1. For your printer you have used a driver which came with your distribution. Thn one of the Printer Applications on OpenPrinting contains it.

2. For your printer you used a driver not coming as package in your distribution, a proprietary driver from the printer's manufacturer for example. Install the Legacy Printer Application and it will see your classically installed driver and use it.

## Installation

...
zdohnal commented 1 year ago

@tillkamppeter I've made some small changes for your text:

  1. in the Legacy printer application part, I've removed "and use them without CUPS" - it could lead common users to think the printer application is a replacement for CUPS, which is not - of course, any client can implement IPP interface and bypass CUPS, but IMO we still want CUPS to manage IPP services at one place to make it easier for user. If you don't believe someone can get the idea, check "When will PAPPL replace CUPS" discussion on fedora-devel list several years ago :D . Got even lwn.net article too.
  2. I have adjust the last article to be more targeted to the user reading the doc. My main aim was to stress out it is not required to use driverless in case printer application provides more functionality, and look at it from user's POV.
tillkamppeter commented 1 year ago

@tillkamppeter I've made some small changes for your text:

1. in the Legacy printer application part, I've removed "and use them without CUPS"

Do not remove it, use "and use them without classically installed CUPS".

tillkamppeter commented 1 year ago

Also there is a "Thn" which should be "Then" in the part you have worked on.

Otherwise it looks all OK.

zdohnal commented 1 year ago

@tillkamppeter I've made some small changes for your text:

1. in the Legacy printer application part, I've removed "and use them without CUPS"

Do not remove it, use "and use them without classically installed CUPS".

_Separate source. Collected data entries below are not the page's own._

-- ==== Sys2Proof/Tests/Slice0.lean ====
section
/-! SUPPORT. Tests: the worked cases of the spec, the refusals of WellFormed, one step on small states, and for each
statement with hypotheses a witness that meets them (`witness_<statement>`), with boundary values for its clauses. -/

namespace Sys2Proof.Tests

open Sys2Proof Sys2Proof.Machine

/-! ### Small values and states -/

/-- A text from its character codes. -/
def txt (q : List Nat) : Text := q.map (BitVec.ofNat 8)

/-- GATU2045180, GATU2045195 and GATU2045190 (section 2.5.1). -/
def gatu180 : Text := txt [71, 65, 84, 85, 50, 48, 52, 53, 49, 56, 48]
def gatu195 : Text := txt [71, 65, 84, 85, 50, 48, 52, 53, 49, 57, 53]
def gatu190 : Text := txt [71, 65, 84, 85, 50, 48, 52, 53, 49, 57, 48]

/-- KR7 and KR77. -/
def kr7 : Text := txt [75, 82, 55]
def kr77 : Text := txt [75, 82, 55, 55]

/-- The part after reset with the cold sweep done. -/
def running : State :=
  { State.reset with
    mgmt := { State.reset.mgmt with unit := .idle }, store := { State.reset.store with granted := none } }

/-- Lane 1 OPEN; stations 1 DISPLAY, 2 BARRIER and 3 SENSOR at point 1, 4 DISPLAY at point 13, 5 SENSOR at point 14. -/
def gate : State :=
  { running with
    intake := { running.intake with
      stations := ((((running.intake.stations.set 0 (some ⟨1, 0, .display⟩)).set 1 (some ⟨2, 0, .barrier⟩)).set 2
        (some ⟨3, 0, .sensor⟩)).set 3 (some ⟨4, 12, .display⟩)).set 63 (some ⟨5, 13, .sensor⟩) }
    asm := { running.asm with lanes := running.asm.lanes.set 0 ⟨.opened, none, none⟩ } }

/-- A state with a request as the oldest of the queue, under tag 7. -/
def asked (m : MgmtRequest) (s : State) : State :=
  { s with mgmt := { s.mgmt with unit := .idle, queue := [⟨7, encRequest m⟩] } }

theorem asked_takes {m : MgmtRequest} (s : State) (h : request? (encRequest m) = some m) : (asked m s).takes 7 m [] :=
  ⟨rfl, _, rfl, h⟩

/-- A state with one report in the intake queue. -/
def reported (st : Nat) (b : ReportBody) (s : State) : State :=
  { s with intake := { s.intake with queue := [⟨st, b⟩] } }

theorem reported_reads {s : State} (b : ReportBody) (h : s.stationOf 3 = some ⟨3, 0, .sensor⟩) :
    (reported 3 b s).reads 3 b [] 0 :=
  ⟨rfl, _, h, by decide⟩

/-- A visit put into record r. -/
def withVisit (r : RecNo) (v : Visit) (s : State) : State := s.modVisit r (fun _ => v)

/-- The gate with visit 1 ASSEMBLING on lane 1 in record 0, n reports taken for it. -/
def assembling (n : Nat) : State :=
  withVisit 0 { number := 1, state := .assembling, fragments := n }
    { gate with
      asm := { gate.asm with
        lanes := gate.asm.lanes.set 0 ⟨.opened, some 0, some 30⟩, freeList := gate.asm.freeList.tail } }

/-- A frame of the selected type. -/
def framed (payload : List Byte) : Frame := ⟨0, 0, 0x88B5#16, payload, true⟩

/-- A message in a frame of legal length. -/
def message (cls station : Nat) (body : List Byte) : Frame :=
  framed (encPayload cls station 0 7 body (List.replicate 46 0))

/-- The state a command answers. -/
def after (c : Instr) (s : State) : State :=
  match exec c s with
  | .next t => t
  | _ => s

/-! ### Ill-formed commands are refused by WellFormed -/

theorem test_wellFormed_numbers :
    Instr.wellFormed (.idleCountdownExpiry 0) = false ∧ Instr.wellFormed (.idleCountdownExpiry 13) = false
      ∧ Instr.wellFormed (.resendCountdownExpiry 0) = false ∧ Instr.wellFormed (.resendCountdownExpiry 15) = false
      ∧ Instr.wellFormed (.barrierCountdownExpiry 0) = false ∧ Instr.wellFormed (.barrierCountdownExpiry 13) = false
      ∧ Instr.wellFormed (.blockIdleCountdownExpiry 0) = false ∧ Instr.wellFormed (.blockIdleCountdownExpiry 33) = false
      ∧ Instr.wellFormed (.stagingLimitTimeout 0) = false ∧ Instr.wellFormed (.stagingLimitTimeout 65536) = false
      ∧ Instr.wellFormed (.stagingLimitTimeout 65535) = true := by decide

theorem test_wellFormed_frames :
    Instr.wellFormed (.frameDiscard .lane (framed (List.replicate 46 0))) = false
      ∧ Instr.wellFormed (.frameDiscard .lane (framed (List.replicate 45 0))) = true
      ∧ (∀ f ∈ [framed (List.replicate 45 0), { framed (List.replicate 46 0) with fcsGood := false }],
          Instr.wellFormed (.malformedMessage .lane f) = false ∧ Instr.wellFormed (.passThroughFrame .uplink f) = false
            ∧ Instr.wellFormed (.laneReport f) = false ∧ Instr.wellFormed (.uplinkLaneCommand f) = false
            ∧ Instr.wellFormed (.yardState f) = false ∧ Instr.wellFormed (.mgmtRequest f) = false) := by decide

/-! ### Worked cases of the spec -/

/-- Section 2.5.1. -/
theorem test_check_digit :
    verified gatu180 = true ∧ verified gatu195 = true ∧ verified gatu190 = false ∧ verified (gatu180.take 10) = false
      ∧ verified (txt [71, 65, 55, 85, 50, 48, 52, 53, 49, 56, 48]) = false := by decide

/-- Section 3.4.1. -/
theorem test_key_and_bucket :
    containerKey gatu180 = some 105970204518 ∧ containerKey gatu195 = containerKey gatu190
      ∧ (105970204518 % bucketCount 1, 105970204518 % bucketCount 2, 105970204518 % bucketCount 0) = (3942, 1894, 8038) := by
  decide

/-- TABLE 5-4. -/
theorem test_window_judgement :
    let w : Option SlotReading → Reading := fun x => ⟨5001, false, x, none⟩
    windowJudgement (w (some ⟨2, 1, .closed⟩)) 4999 = .expired ∧ windowJudgement (w (some ⟨2, 1, .past⟩)) 5000 = .late
      ∧ windowJudgement (w (some ⟨2, 1, .current⟩)) 5001 = .onTime
      ∧ windowJudgement (w (some ⟨2, 1, .future⟩)) 5003 = .early ∧ windowJudgement (w none) 5004 = .expired
      ∧ windowJudgement (w (some ⟨2, 1, .future⟩)) 5004 = .tooEarly := by decide

/-- A line that expects seals. -/
def lineWith (seals : List Text) : BookingLine :=
  { direction := .drop, container := some gatu180, sizeClass := 40, load := .full, seals := seals, hold := false,
    primary := 6, alternate := none }

/-- TABLE 6-2. -/
theorem test_seal_verdicts :
    let a := txt [65]
    let b := txt [66]
    let c := txt [67]
    judgeSeals [⟨a, false⟩] (some (lineWith [a])) = .isMatch
      ∧ judgeSeals [⟨b, false⟩, ⟨a, false⟩] (some (lineWith [a, b])) = .isMatch
      ∧ judgeSeals [⟨a, false⟩, ⟨c, false⟩] (some (lineWith [a])) = .extra
      ∧ judgeSeals [] (some (lineWith [a])) = .missing ∧ judgeSeals [⟨a, false⟩] (some (lineWith [a, b])) = .mismatch
      ∧ judgeSeals [⟨a, true⟩] (some (lineWith [a])) = .tamper ∧ judgeSeals [] (some (lineWith [])) = .isMatch
      ∧ judgeSeals [⟨c, false⟩] (some (lineWith [])) = .extra ∧ judgeSeals [⟨c, false⟩] none = .unchecked
      ∧ judgeSeals [⟨c, true⟩] none = .tamper := by decide

/-- TABLE 6-4 and its variations. -/
theorem test_damage_verdicts :
    let q : Params := { weights := ⟨2, 3, 4, 4, 1, 5⟩ }
    judgeDamage ⟨some 0, some 3, some 2, some 0, some 0, some 4⟩ q = (some 37, .note)
      ∧ judgeDamage ⟨some 0, some 3, some 2, some 0, some 0, some 6⟩ q = (some 47, .survey)
      ∧ judgeDamage ⟨some 0, some 3, some 2, some 0, some 0, some 4⟩ { } = (some 9, .clean)
      ∧ judgeDamage ⟨none, none, none, none, none, none⟩ q = (none, .unscanned)
      ∧ judgeDamage ⟨some 0, none, none, none, none, none⟩ q = (some 0, .clean) := by decide

/-- A visit with a verdict, one position's seal and damage verdicts, and marks. -/
def judged (x : BookingVerdict) (x2 : SealVerdict) (d : DamageVerdict) (m : Marks) : Visit :=
  { verdict := some x, pos1 := { sealVerdict := some x2, damageVerdict := some d }, marks := m }

/-- TABLE 6-10. -/
theorem test_outcomes :
    (judged .onTime .isMatch .clean { }).decidedOutcome true = .admitted
      ∧ (judged .late .missing .clean { }).decidedOutcome true = .inspection
      ∧ (judged .late .missing .clean { gap := true }).decidedOutcome true = .trouble
      ∧ (judged .onTime .isMatch .unscanned { }).decidedOutcome true = .admitted
      ∧ (judged .onTime .isMatch .unscanned { gap := true }).decidedOutcome true = .trouble
      ∧ (judged .tooEarly .isMatch .clean { overflow := true }).decidedOutcome true = .trouble
      ∧ (judged .tooEarly .isMatch .clean { }).decidedOutcome true = .turnedAway
      ∧ (judged .walkIn .unchecked .note { }).decidedOutcome false = .admitted
      ∧ (judged .cancelled .isMatch .survey { }).decidedOutcome true = .inspection
      ∧ (judged .onTime .isMatch .clean { plateConflict := true }).decidedOutcome false = .admitted
      ∧ ({ verdict := some .walkInRefused, strongest := some .hold, marks := { overflow := true } } : Visit).decidedOutcome
          false = .inspection
      ∧ (judged .early .tamper .clean { gap := true, conflict := true }).decidedOutcome true = .inspection := by decide

/-- TABLE 7-3. -/
def block7 : BlockParams :=
  { pdr := 960, mdr := 160, idr := 480, ais := 48, df := 64, mrl := 8, burst := 2, idleReset := 600 }

/-- TABLE 7-4, and the clamps and the tuning after it. -/
theorem test_block7_rates :
    let b := YardBlock.fresh block7
    let c := b.feedback true false none
    (b.adr, c.adr, (c.feedback false false (some 400)).adr) = (480, 360, 400)
      ∧ ({ b with adr := 400, dsf := 8 }.missed).adr = 300 ∧ ({ b with adr := 170 }.feedback true false none).adr = 160
      ∧ ({ b with adr := 400, credit := 115200, idleCountdown := 306 }.tuned
          { block7 with burst := 1, idr := 240, pdr := 320 })
        = { b with params := { block7 with burst := 1, idr := 240, pdr := 320 }, adr := 320, credit := 57600, idleCountdown := 306 }
      ∧ ({ b with adr := 400, credit := 115000 }.accrued).credit = 115200 := by decide
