-- ==== Sys2Proof/Word.lean ====
section
/-! DEFINITION. The words of the CORE block: command and register words, and binary32 bit patterns. -/

namespace Sys2Proof

/-- A 32-bit command, data or register word (30_encoding R90, 20_memory R70). -/
abbrev Word := BitVec 32

/-- A quantity of type `Num` under NUM = F32: an IEEE 754 binary32 bit pattern, sign in bit 31
(00_scope R5, 20_memory R72, 30_encoding R103). -/
abbrev F32 := BitVec 32

/-- The three Hall lines, or a raw Hall code: bit 0 = H1 (30_encoding R100). -/
abbrev HallCode := BitVec 3

end Sys2Proof
end

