-- ==== Sys2Proof/Config.lean ====
section
/-! DEFINITION. What an implementation or the environment fixes: the numeric domain NUM, the parameter record PAR, the
configuration record CFG, the inputs one control tick samples, and the free values (opaque constants: nothing in Lean can evaluate
them). A record of real-valued quantities takes the type `N` of Num as its argument (00_scope R5, section 6); where none is given
it is F32, the default of NUM. -/

namespace Sys2Proof

/-- A finite binary32, by its three fields: the exponent field 255 cannot be written. -/
structure FiniteF32 where
  negative : Bool
  exponent : Fin 255
  fraction : BitVec 23
  deriving DecidableEq, Repr, Inhabited

/-- HALL_MAP (00_scope R6): one index per valid raw code 1..6, no index twice, so a bijection onto {0..5}. A map that is none
cannot be written. -/
structure HallMap where
  code1 : Fin 6
  code2 : Fin 6
  code3 : Fin 6
  code4 : Fin 6
  code5 : Fin 6
  code6 : Fin 6
  bijective : [code1, code2, code3, code4, code5, code6].Nodup
  deriving DecidableEq, Repr

/-- The parameter record PAR (00_scope R5). NUM is the type argument `N` with the `NumDomain` that every definition takes; the
record holds the other parameters, HALL_MAP (R6) and SV_K (43_svpwm R174). -/
structure Par (N : Type := F32) where
  /-- CLOCK_HZ, the edge-counter clock frequency in Hz. -/
  clockHz : N
  /-- W_CNT, the width of the edge counter and the captured period. -/
  wCnt : Nat
  /-- W_TS, the width of the time base and its captures. -/
  wTs : Nat
  /-- OVF_PERIOD, the nominal overflow period in cycles; no rule reads it (40_capture R112). -/
  ovfPeriod : Nat
  /-- STALL_LIMIT, the overflow ticks without an edge before `timed_out`. -/
  stallLimit : Nat
  /-- W_STALL, the width of the stall counter. -/
  wStall : Nat
  /-- T_CTRL, the control period in seconds. -/
  tCtrl : N
  /-- TEST_PORT_EN, whether the unit operations are legal (30_encoding R95). -/
  testPortEn : Bool
  /-- W_DUTY, the width of a duty and of `max_duty`. -/
  wDuty : Nat
  /-- HALL_MAP (00_scope R6). -/
  hallMap : HallMap
  /-- SV_K, the scale of the raw phase values (43_svpwm R174). -/
  svK : N
  deriving DecidableEq, Repr

/-- The configuration record CFG (00_scope R7). Its ranges are `cfgValid` in Machine/Reset.lean. -/
structure Cfg (N : Type := F32) where
  polePairs : Nat
  alpha : N
  interpEn : Bool
  interpMinRpm : N
  electricalOffset : N
  directionInversed : Bool
  kp : N
  ki : N
  piOutLimit : N
  vLimit : N
  maxDuty : Nat
  olInitRpm : N
  olTargetRpm : N
  olAccel : N
  olDuty : N
  rampRate : N
  zeroEpsRpm : N
  calTorque : N
  deriving DecidableEq, Repr, Inhabited

/-- A capture operation that may fall into a snapshot gap of a tick (70_reset_and_hazards R320). -/
inductive CaptureOp where
  | hallIn (lines : HallCode)
  | ovfTick
  | clkAdv (n : BitVec 24)
  deriving DecidableEq, Repr, Inhabited

/-- The status of a `CalStep` answer (46_coordinator R246). -/
inductive CalStatus where
  | running
  | succeeded
  | failed
  deriving DecidableEq, Repr, Inhabited

/-- A `CalStep` answer (46_coordinator R246): any status; a drive command; the calibration result, whose offset is of the type `F`
of the finite values of Num. The drive command may hold non-finite values, which R247 replaces by 0. -/
structure CalAnswer (N : Type := F32) (F : Type := FiniteF32) where
  status : CalStatus
  vd : N
  vq : N
  theta : N
  offset : F
  dirInv : Bool
  deriving DecidableEq, Repr, Inhabited

/-- Everything the environment supplies to ONE `CTRL_TICK`: the input signals it samples (10_state R20), the capture operations
in the four gaps between its five snapshot reads (70_reset_and_hazards R320), and the Calibrator's answer (46_coordinator R246),
which is used only where the tick calls `CalStep`. -/
structure TickInput (N : Type := F32) (F : Type := FiniteF32) where
  voltOk : Bool
  vDc : N
  gap1 : List CaptureOp
  gap2 : List CaptureOp
  gap3 : List CaptureOp
  gap4 : List CaptureOp
  cal : CalAnswer N F
  deriving DecidableEq, Repr, Inhabited

/-- What the parameter NUM fixes (00_scope R5 and section 6): the operations of the type `N` of Num, with its finite values `F`.
The instances are `f32Num` (Machine/Num.lean, NUM = F32) and `realNum` (Machine/RealNum.lean, NUM = REAL). -/
structure NumDomain (N F : Type) where
  /-- The constants the rules name. -/
  num0 : N
  num1 : N
  num2 : N
  num60 : N
  twoPi : N
  sqrt3 : N
  /-- 0.1 and 0.5, the bounds of the calibration torque (10_state R38). -/
  torqueMin : N
  torqueMax : N
  /-- `Num(n)`. -/
  ofNat : Nat → N
  /-- `f32(w)` of a finite pattern: the value a real-valued register takes (30_encoding R103). -/
  ofBits : Word → N
  /-- `bits32(v)`: the pattern a real-valued register shows (30_encoding R103). -/
  bits32 : N → Word
  add : N → N → N
  sub : N → N → N
  mul : N → N → N
  div : N → N → N
  neg : N → N
  abs : N → N
  lt : N → N → Bool
  le : N → N → Bool
  max : N → N → N
  clamp : N → N → N → N
  floor : N → N
  /-- `clamp(round(v), 0, max)` (43_svpwm R175, 45_openloop R217). -/
  clampRound : N → Nat → Nat
  /-- Neither a NaN nor an infinity (46_coordinator R244, R247). -/
  isFinite : N → Bool
  sin : N → N
  cos : N → N
  sqrt : N → N
  ofFinite : F → N
  /-- The environment's draw for the tick of this number (log 10). -/
  drawTick : Nat → TickInput N F

/-- The binary32 operations that can meet a case the spec does not fix (logs 3, 4). -/
inductive NumOp where
  | add
  | sub
  | mul
  | div
  | floor
  | min
  | max
  deriving DecidableEq, Repr

namespace Config

/-- SIN, a configuration function with no stated value (00_scope section 6, U13). DESIGN CHOICE (log 2), safe. -/
opaque sin : F32 → F32

/-- COS, a configuration function with no stated value (00_scope section 6, U13). DESIGN CHOICE (log 2), safe. -/
opaque cos : F32 → F32

/-- SQRT, a configuration function with no stated value (00_scope section 6, U13). DESIGN CHOICE (log 2), safe. -/
opaque sqrt : F32 → F32

/-- Free value: sign and payload of the quiet NaN that a binary32 operation on these operands gives (log 3), safe. -/
opaque nanBits : NumOp → F32 → F32 → BitVec 23

/-- Free value: `min` or `max` of two operands one of which is a NaN (log 4), safe. -/
opaque minMaxOfNaN : NumOp → F32 → F32 → F32

/-- Free value: what `clamp` gives for a NaN, before it is brought within the bounds (log 4), safe. -/
opaque clampOfNaN : F32 → F32 → F32 → F32

/-- Free value: whether `min` or `max` of two zeros of unlike sign gives its second operand (log 4), safe. -/
opaque minMaxTakesSecond : NumOp → F32 → F32 → Bool

/-- Free value: the duty, before it is brought into [0, max_duty], that a NaN gives (log 5), safe. -/
opaque dutyOfNaN : F32 → Nat → Nat

/-- Free value: the environment's draw for the tick of this number (U16 to U18), used where ENV.ticks lists none (log 10), safe. -/
opaque drawTick : Nat → TickInput

end Config

/-- The HALL_MAP default (00_scope R6). -/
def defaultHallMap : HallMap := ⟨0, 2, 1, 4, 5, 3, by decide⟩

/-- PAR at the spec's defaults (00_scope R5; SV_K = SQRT3, 43_svpwm R174; TEST_PORT_EN as 95_test_vectors section 0). DESIGN
CHOICE (log 7): unsafe for claims about `State.reset` alone. -/
def defaultPar : Par where
  clockHz := 0x4D221FE8#32
  wCnt := 32
  wTs := 32
  ovfPeriod := 65536
  stallLimit := 2600
  wStall := 16
  tCtrl := 0x39D1B717#32
  testPortEn := true
  wDuty := 16
  hallMap := defaultHallMap
  svK := 0x3FDDB3D7#32

/-- TV-CFG, the configuration record of 95_test_vectors section 0. DESIGN CHOICE (log 7): unsafe for claims about `State.reset`
alone. -/
def defaultCfg : Cfg where
  polePairs := 2
  alpha := 0x3F000000#32
  interpEn := false
  interpMinRpm := 0x3F800000#32
  electricalOffset := 0x00000000#32
  directionInversed := false
  kp := 0x3CA3D70A#32
  ki := 0x3F000000#32
  piOutLimit := 0x40C00000#32
  vLimit := 0x40C00000#32
  maxDuty := 100
  olInitRpm := 0x42C80000#32
  olTargetRpm := 0x43C80000#32
  olAccel := 0x447A0000#32
  olDuty := 0x3E4CCCCD#32
  rampRate := 0x447A0000#32
  zeroEpsRpm := 0x3F800000#32
  calTorque := 0x3E4CCCCD#32

end Sys2Proof
end

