-- ==== Sys2Proof/Tests/Slice0.lean ====
section
/-! SUPPORT. The model's own tests. Expected values are those of spec/95_test_vectors (the vector's name stands beside each test) or
of the example of the rule named there; and, for each statement with hypotheses, a witness that meets them. -/

namespace Sys2Proof.Tests

set_option Elab.async false

open Sys2Proof.Machine Sys2Proof.Safety

/-! ### Helpers -/

/-- A view of the next state of an answer. -/
def after {α : Type} (r : Result) (f : State → α) : Option α :=
  match r with
  | .next t => some (f t)
  | .fault _ => none
  | .refused _ => none

/-- The reset state with the operand registers loaded. -/
def loaded (a0 a1 a2 a3 : Word) : State := State.reset.withOpr ⟨a0, a1, a2, a3, 0#32, 0#32, 0#32⟩

/-- The reset state of a block whose test port is disabled. -/
def portOff : State := { State.reset with par := { defaultPar with testPortEn := false } }

/-- CAP with the given lines, capture and counters. -/
def capWith (lines raw : HallCode) (period : Nat) (timedOut : Bool) (stall cnt tb : Nat) : Cap :=
  ⟨lines, raw, period, tb, timedOut, stall, cnt, tb⟩

/-- The input of one tick: no operation in its gaps, v_dc = 12. -/
def input (voltOk : Bool) (status : CalStatus) : TickInput :=
  ⟨voltOk, 0x41400000#32, [], [], [], [], ⟨status, 0x00000000#32, 0x3F99999A#32, 0x00000000#32, ⟨false, 126, 0#23⟩, true⟩⟩

/-- An enabled block before a tick, in a mode, with a recorded code, a request and a Calibrator answer. -/
def before (mode : Mode) (raw : HallCode) (timedOut calReq voltOk : Bool) (status : CalStatus) : State :=
  { State.reset with
    cap := capWith raw raw 850000 timedOut 0 0 0
    co := { State.reset.co with mode := mode, calReq := calReq }
    hreg := { State.reset.hreg with en := true }
    env := { State.reset.env with ticks := [input voltOk status] } }

/-- The same with the open-loop target reached. -/
def reached (raw : HallCode) : State :=
  let s := before .openLoop raw false false true .running
  s.withOl { s.ol with period := s.ol.minPeriod }

/-- The domain F32 with configuration functions exact at the angle 0, and no vector above the limit. -/
def zeroAngle : NumDomain F32 FiniteF32 :=
  { f32Num with sin := fun _ => 0x00000000#32, cos := fun _ => 0x3F800000#32, sqrt := fun _ => 0x00000000#32 }

/-- The tick of `s` with these functions. -/
def tick (s : State) : State := ctrlTick zeroAngle (tickInput f32Num s.env) (s.withEnv (popTick s.env))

@tillkamppeter We don't want to use Legacy printer application with CUPS or RPM/DEB CUPS? Or do you mean by "classically installed CUPS" an older CUPS with driver support? Because I don't see a difference in classically installed CUPS and CUPS snap where they handle legacy printer application and services shared by it.

Would you mind helping me here to understand?

Right now it looks to me you wanted to stress out that the printer will be working even with CUPS which dropped driver support, but I'm not sure.